At some point, a baby arrives so early that their actual age is going to be different from their developmental age. For example, my daughter, London, was born at 26 weeks gestational age, three months early. Her birthday is January 30, 2014. Her developmental birthday is May 4, 2014. This means London’s adjusted age is 11.5 months, even though she’s been with us for 14.5 months.

So how do I answer the question, “How old is she?” Well, sometimes I lie. If the person asking is asking because they are wondering why London is not walking and or talking because she’s the size of some two-year-olds, I lie and give them the adjusted age. By doing so, I direct the conversation toward the obvious and usually hear something like this: “My God, what a big baby.” I would much rather talk about how big my baby girl is than tell the person the truth and then have the conversation inevitably slide toward how London is, developmentally speaking, three months behind.
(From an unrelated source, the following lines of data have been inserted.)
-- ==== Sys2Proof/Machine/Arbiter.lean ====
section
/-! DEFINITION. Claims and Arbitration (R18 to R44): wait lists, the stages of an evaluation, the engines' standing claims,
and the claim requests. -/

namespace Sys2Proof.Machine

/-! ### Claims and lists -/

/-- Two claims are one when their claimant and tag agree (R19, R20). -/
def Claim.same (a b : Claim) : Bool := decide (a.claimant = b.claimant) && decide (a.tag = b.tag)

/-- The wait list with a joining claim after every entry of equal or higher rank (R23). -/
def insertClaim (c : Claim) : List Claim → List Claim
  | [] => [c]
  | w :: rest => if c.rank ≤ w.rank then w :: insertClaim c rest else c :: w :: rest

/-- The wait list without a claim; the entries behind it move up (R23). -/
def removeClaim (c : Claim) (l : List Claim) : List Claim := l.filter (fun w => !w.same c)

/-- The position of a claim, 1 being the head; 0 when it is not on the list (R19). -/
def positionOf (c : Claim) : List Claim → Nat
  | [] => 0
  | w :: rest =>
    if w.same c then 1
    else
      match positionOf c rest with
      | 0 => 0
      | n + 1 => n + 2

/-- Where a live claim stands: its region, whether it holds, and its position while it waits. -/
structure Standing where
  region : RegionId
  holding : Bool
  position : Nat
  claim : Claim
  deriving DecidableEq, Repr

/-- The live claims on one region. -/
def standings (r : RegionId) (x : RegionClaims) : List Standing :=
  (match x.holder with
   | some h => [⟨r, true, 0, h⟩]
   | none => []) ++ x.waiting.map (fun w => ⟨r, false, positionOf w x.waiting, w⟩)

/-- Every live claim of the part. -/
def State.standings (s : State) : List Standing := allRegions.flatMap (fun r => Machine.standings r (s.claims r))

/-- A port's claim set (R20). -/
def State.claimSet (s : State) (p : PortId) : List Standing :=
  s.standings.filter (fun e => decide (e.claim.claimant = .port p))

/-- The claim of a tag in a port's claim set. -/
def State.claimOf (s : State) (p : PortId) (tag : Nat) : Option Standing :=
  (s.claimSet p).find? (fun e => decide (e.claim.tag = tag))

/-- Every region's claims changed by `f`. -/
def mapClaims (f : RegionId → RegionClaims → RegionClaims) (s : State) : State :=
  { s with arbiter := { s.arbiter with
      claims := allRegions.foldl (fun v r => v.set r.val (f r (v.get r)) r.isLt) s.arbiter.claims } }

/-! ### Engines' interests (R126, R160) -/

/-- The Rotation Engine's interest in a region (R126). -/
def rotationInterest (s : State) (r : RegionId) : Bool :=
  match s.region r with
  | some g => g.sponsor && s.rotation.spots.any (fun t => t.regions.contains r.val)
  | none => false

/-- An Approved entry is eligible when it is Normal, or Stoppage while the main clock is not Running (R160). -/
def Entry.eligible (running : Bool) (e : Entry) : Bool := decide (e.style = .normal) || !running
That said, I think most of the time I tell the truth and answer, “Almost 15 months,” because most people, whether they dwell on my answer or not, just aren’t going to say anything else. But I know, because I’ve seen it in their eyes, that when I say London’s real age some people look a little confused. I don’t know what they are thinking exactly, but it’s something along the lines of:

“Shouldn’t she look older?”

“She should be crawling by now.”

“She should be walking by now.”

“She should be talking more by now.”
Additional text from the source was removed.